Data to use:

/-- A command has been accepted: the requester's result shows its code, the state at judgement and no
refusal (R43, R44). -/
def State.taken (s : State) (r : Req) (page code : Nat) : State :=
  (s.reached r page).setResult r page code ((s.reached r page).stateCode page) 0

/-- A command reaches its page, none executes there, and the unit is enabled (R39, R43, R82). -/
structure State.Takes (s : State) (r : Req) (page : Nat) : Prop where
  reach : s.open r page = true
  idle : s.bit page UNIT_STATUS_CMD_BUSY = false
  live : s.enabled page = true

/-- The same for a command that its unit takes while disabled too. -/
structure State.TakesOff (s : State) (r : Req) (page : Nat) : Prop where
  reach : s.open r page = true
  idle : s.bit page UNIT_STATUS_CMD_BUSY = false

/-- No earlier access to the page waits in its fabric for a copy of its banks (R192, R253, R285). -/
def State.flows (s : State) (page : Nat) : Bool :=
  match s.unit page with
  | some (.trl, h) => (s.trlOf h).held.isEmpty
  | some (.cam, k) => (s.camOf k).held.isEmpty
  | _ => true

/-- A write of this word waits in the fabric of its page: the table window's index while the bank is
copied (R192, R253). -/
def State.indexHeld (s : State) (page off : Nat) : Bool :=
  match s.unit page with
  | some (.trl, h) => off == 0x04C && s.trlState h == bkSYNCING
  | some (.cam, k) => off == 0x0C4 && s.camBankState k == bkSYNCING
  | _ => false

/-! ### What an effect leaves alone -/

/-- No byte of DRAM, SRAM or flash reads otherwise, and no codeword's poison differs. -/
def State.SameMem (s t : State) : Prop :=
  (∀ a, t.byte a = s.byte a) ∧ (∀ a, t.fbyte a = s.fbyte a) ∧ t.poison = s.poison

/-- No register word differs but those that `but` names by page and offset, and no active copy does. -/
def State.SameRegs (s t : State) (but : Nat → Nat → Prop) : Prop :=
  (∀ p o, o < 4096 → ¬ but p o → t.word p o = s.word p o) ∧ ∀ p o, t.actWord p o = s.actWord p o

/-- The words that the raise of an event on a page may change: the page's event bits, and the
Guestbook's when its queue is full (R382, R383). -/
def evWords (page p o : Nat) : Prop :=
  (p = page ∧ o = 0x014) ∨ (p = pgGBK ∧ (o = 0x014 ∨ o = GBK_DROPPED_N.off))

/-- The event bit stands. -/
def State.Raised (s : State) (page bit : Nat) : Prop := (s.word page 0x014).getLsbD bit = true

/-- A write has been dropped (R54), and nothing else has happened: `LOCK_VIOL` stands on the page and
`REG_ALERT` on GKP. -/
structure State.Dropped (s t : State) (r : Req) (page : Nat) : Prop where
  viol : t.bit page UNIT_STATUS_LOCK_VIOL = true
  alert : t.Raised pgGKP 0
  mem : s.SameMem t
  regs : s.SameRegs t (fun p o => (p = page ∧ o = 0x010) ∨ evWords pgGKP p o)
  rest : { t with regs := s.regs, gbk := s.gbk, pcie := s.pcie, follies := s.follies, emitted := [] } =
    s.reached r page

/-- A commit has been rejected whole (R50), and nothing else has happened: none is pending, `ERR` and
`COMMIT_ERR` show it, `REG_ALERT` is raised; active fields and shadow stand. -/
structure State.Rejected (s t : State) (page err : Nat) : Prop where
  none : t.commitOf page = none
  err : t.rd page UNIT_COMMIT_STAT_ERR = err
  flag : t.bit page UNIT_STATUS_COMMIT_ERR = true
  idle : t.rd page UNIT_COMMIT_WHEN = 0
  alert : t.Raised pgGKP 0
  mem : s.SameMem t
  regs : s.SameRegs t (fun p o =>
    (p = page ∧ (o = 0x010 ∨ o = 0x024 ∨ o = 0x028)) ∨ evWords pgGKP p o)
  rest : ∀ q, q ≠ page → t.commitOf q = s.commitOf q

* * *

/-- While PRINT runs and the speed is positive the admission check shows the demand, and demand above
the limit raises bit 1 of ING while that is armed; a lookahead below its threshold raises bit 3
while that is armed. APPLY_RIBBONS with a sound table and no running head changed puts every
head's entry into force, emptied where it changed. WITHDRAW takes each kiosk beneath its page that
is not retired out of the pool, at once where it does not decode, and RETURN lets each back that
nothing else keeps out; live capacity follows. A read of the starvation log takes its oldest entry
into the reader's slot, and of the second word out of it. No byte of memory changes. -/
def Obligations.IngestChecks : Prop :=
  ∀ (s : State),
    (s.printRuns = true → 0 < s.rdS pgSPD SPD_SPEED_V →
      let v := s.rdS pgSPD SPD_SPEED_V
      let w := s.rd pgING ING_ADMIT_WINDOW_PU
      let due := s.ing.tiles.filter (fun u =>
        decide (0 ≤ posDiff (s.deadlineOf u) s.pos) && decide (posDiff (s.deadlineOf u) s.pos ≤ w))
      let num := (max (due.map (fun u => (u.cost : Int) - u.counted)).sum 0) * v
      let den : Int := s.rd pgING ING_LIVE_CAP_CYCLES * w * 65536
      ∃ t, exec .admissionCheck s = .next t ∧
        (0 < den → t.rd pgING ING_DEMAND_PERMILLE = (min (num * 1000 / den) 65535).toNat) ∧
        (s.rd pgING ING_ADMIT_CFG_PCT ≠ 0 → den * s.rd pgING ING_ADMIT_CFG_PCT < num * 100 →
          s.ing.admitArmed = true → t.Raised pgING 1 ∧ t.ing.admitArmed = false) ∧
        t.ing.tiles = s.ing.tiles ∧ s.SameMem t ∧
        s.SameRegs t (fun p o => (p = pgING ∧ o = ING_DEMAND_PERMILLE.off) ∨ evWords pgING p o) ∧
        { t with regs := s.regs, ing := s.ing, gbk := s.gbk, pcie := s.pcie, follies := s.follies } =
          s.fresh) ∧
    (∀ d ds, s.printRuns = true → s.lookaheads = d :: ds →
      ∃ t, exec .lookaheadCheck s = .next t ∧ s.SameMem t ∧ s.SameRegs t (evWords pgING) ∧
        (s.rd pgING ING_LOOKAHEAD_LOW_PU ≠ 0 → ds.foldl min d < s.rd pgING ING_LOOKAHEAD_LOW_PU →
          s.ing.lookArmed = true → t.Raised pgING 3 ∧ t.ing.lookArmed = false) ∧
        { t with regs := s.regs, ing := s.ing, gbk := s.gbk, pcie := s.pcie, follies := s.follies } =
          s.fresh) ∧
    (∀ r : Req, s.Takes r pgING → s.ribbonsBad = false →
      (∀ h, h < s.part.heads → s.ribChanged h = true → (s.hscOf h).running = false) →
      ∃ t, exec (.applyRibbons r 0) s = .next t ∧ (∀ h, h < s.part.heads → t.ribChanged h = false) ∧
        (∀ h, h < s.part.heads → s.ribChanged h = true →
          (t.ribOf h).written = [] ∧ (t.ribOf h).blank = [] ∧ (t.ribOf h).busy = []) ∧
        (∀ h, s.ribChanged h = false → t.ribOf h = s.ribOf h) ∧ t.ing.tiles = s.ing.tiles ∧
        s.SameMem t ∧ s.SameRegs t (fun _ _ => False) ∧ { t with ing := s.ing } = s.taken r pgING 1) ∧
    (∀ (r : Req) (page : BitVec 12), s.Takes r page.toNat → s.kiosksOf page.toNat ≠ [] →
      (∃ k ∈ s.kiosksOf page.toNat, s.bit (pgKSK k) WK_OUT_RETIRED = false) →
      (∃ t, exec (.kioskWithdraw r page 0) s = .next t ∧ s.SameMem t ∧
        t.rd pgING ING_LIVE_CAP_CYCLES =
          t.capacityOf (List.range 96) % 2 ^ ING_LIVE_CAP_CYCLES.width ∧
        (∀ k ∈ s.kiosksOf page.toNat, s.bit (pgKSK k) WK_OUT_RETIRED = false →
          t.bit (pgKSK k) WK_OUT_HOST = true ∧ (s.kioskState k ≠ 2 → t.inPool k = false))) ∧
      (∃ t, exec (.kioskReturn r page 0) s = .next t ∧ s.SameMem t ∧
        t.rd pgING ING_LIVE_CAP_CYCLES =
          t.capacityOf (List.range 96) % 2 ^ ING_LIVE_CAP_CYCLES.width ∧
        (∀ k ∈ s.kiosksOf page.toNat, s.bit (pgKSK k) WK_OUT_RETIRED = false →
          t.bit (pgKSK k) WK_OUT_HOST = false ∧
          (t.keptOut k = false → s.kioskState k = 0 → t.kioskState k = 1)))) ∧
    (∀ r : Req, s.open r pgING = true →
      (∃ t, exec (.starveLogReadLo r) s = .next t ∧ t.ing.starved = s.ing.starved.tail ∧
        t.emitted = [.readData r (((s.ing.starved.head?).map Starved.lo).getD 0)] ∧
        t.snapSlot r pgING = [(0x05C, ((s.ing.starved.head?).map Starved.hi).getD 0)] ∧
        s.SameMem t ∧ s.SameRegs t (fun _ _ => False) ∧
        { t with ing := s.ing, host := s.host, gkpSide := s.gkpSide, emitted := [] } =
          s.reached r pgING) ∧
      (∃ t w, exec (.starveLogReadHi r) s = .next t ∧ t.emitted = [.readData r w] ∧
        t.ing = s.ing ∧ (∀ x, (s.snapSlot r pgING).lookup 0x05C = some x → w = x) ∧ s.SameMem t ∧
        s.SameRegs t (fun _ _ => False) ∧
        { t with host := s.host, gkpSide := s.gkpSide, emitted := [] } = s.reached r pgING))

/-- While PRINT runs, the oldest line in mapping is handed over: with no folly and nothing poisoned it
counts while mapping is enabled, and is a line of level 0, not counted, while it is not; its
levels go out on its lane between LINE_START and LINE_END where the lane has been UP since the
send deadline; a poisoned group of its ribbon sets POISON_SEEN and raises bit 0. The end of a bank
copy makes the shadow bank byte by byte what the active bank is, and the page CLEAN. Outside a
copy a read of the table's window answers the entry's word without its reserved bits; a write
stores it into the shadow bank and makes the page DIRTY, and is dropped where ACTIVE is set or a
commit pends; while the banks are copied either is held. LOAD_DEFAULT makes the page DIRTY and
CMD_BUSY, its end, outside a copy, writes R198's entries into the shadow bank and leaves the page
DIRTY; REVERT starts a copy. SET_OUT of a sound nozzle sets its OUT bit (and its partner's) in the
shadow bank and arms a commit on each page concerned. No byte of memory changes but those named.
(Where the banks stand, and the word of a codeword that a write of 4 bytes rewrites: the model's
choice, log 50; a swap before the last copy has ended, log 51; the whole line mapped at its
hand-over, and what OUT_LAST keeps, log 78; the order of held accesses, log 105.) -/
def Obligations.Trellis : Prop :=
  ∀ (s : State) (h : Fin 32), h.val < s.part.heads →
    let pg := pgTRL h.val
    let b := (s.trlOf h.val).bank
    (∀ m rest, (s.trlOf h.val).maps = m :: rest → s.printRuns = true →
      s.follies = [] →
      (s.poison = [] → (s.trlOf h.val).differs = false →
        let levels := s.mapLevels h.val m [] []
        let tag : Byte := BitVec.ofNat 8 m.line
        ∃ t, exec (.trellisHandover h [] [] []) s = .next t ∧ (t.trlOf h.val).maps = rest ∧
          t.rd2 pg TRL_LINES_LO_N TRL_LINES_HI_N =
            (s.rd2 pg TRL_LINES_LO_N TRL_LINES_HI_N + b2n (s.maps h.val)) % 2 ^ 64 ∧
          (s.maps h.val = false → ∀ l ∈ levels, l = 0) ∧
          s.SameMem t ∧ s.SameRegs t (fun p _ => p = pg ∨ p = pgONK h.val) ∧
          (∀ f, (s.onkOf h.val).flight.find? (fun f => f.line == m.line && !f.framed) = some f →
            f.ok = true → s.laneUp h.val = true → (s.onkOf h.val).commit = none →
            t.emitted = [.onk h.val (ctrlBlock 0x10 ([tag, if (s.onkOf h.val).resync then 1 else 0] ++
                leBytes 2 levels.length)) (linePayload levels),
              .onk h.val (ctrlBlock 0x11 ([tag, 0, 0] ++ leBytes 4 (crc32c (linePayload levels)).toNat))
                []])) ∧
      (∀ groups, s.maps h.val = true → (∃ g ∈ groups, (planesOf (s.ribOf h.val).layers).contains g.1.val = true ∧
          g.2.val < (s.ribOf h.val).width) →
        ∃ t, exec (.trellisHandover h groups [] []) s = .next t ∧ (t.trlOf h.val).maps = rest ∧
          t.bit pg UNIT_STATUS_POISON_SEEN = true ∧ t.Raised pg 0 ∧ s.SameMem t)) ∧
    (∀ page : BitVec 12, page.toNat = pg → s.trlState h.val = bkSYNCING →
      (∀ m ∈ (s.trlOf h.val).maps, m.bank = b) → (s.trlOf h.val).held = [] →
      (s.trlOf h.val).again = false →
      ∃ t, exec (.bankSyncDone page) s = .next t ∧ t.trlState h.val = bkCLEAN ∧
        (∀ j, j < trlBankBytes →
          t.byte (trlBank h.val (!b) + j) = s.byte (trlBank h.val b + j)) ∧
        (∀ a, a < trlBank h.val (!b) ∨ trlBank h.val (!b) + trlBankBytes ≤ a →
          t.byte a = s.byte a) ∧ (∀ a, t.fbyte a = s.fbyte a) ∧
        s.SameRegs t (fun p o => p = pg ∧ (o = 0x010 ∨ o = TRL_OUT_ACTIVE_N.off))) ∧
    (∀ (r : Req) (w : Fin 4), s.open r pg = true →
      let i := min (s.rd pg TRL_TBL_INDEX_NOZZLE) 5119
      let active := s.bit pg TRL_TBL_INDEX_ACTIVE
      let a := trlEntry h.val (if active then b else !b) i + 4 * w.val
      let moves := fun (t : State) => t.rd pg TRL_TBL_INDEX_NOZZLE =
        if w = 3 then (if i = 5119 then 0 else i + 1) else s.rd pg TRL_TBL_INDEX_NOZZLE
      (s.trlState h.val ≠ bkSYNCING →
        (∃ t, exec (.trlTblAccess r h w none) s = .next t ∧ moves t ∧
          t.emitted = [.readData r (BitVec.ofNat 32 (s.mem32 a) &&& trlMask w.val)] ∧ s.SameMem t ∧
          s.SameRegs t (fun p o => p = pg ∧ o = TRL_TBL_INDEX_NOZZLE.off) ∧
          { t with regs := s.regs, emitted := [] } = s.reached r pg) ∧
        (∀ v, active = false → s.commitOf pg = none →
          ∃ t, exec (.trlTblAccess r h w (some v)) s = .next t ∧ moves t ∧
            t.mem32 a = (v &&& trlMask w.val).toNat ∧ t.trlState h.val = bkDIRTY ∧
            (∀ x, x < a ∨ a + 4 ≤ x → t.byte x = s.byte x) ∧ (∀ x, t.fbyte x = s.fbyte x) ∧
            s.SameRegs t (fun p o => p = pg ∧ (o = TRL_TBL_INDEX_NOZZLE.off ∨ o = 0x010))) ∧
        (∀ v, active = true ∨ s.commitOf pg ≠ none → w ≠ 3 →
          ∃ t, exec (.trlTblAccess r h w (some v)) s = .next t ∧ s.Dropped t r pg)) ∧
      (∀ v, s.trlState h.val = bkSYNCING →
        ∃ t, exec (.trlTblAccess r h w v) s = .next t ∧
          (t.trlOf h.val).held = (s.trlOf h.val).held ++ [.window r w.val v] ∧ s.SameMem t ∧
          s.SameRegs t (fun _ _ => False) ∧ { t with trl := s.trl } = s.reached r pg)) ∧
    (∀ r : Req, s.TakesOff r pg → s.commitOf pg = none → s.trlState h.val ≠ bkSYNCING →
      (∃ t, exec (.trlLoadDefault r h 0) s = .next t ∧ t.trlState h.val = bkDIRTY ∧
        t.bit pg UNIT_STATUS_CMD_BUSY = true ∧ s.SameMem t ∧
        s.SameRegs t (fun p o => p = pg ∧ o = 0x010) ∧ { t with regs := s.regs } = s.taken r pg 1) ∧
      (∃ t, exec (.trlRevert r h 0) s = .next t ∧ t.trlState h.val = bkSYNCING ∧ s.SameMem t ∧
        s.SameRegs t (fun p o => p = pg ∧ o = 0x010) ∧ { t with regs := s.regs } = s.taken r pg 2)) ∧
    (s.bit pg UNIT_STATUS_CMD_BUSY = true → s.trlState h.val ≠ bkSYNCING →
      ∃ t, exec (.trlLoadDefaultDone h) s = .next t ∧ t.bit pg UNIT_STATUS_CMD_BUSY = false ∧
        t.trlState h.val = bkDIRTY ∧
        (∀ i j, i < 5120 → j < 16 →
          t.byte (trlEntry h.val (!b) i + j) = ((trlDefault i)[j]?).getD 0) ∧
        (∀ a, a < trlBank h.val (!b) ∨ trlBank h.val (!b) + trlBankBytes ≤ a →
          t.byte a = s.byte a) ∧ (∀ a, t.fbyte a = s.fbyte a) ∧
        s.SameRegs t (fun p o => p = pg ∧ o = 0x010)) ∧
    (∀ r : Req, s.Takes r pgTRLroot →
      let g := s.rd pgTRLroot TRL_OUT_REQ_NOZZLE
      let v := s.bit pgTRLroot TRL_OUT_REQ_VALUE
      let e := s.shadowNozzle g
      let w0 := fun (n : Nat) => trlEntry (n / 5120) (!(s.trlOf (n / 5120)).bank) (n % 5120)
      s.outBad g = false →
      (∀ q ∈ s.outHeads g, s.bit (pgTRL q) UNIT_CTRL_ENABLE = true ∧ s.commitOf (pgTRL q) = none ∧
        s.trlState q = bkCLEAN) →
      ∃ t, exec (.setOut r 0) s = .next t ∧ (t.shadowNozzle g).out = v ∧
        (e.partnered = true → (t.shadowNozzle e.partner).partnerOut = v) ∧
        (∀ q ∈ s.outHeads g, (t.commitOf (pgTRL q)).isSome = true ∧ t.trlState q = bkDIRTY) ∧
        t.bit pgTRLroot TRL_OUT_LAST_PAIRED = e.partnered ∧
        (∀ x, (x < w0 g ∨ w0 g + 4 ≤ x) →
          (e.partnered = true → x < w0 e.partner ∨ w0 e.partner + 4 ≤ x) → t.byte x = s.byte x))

Problem to solve:
Copy word for word the stretch of entries above from the line that has "UNIT_STATUS_CMD_BUSY = false ∧" through the line that has "(e.partnered = true → (t.shadowNozzle", both ends included, and nothing outside it.

Solution to the exercise:
      ∃ t, exec (.trlLoadDefaultDone h) s = .next t ∧ t.bit pg UNIT_STATUS_CMD_BUSY = false ∧
        t.trlState h.val = bkDIRTY ∧
        (∀ i j, i < 5120 → j < 16 →
          t.byte (trlEntry h.val (!b) i + j) = ((trlDefault i)[j]?).getD 0) ∧
        (∀ a, a < trlBank h.val (!b) ∨ trlBank h.val (!b) + trlBankBytes ≤ a →
          t.byte a = s.byte a) ∧ (∀ a, t.fbyte a = s.fbyte a) ∧
        s.SameRegs t (fun p o => p = pg ∧ o = 0x010)) ∧
    (∀ r : Req, s.Takes r pgTRLroot →
      let g := s.rd pgTRLroot TRL_OUT_REQ_NOZZLE
      let v := s.bit pgTRLroot TRL_OUT_REQ_VALUE
      let e := s.shadowNozzle g
      let w0 := fun (n : Nat) => trlEntry (n / 5120) (!(s.trlOf (n / 5120)).bank) (n % 5120)
      s.outBad g = false →
      (∀ q ∈ s.outHeads g, s.bit (pgTRL q) UNIT_CTRL_ENABLE = true ∧ s.commitOf (pgTRL q) = none ∧
        s.trlState q = bkCLEAN) →
      ∃ t, exec (.setOut r 0) s = .next t ∧ (t.shadowNozzle g).out = v ∧
        (e.partnered = true → (t.shadowNozzle e.partner).partnerOut = v) ∧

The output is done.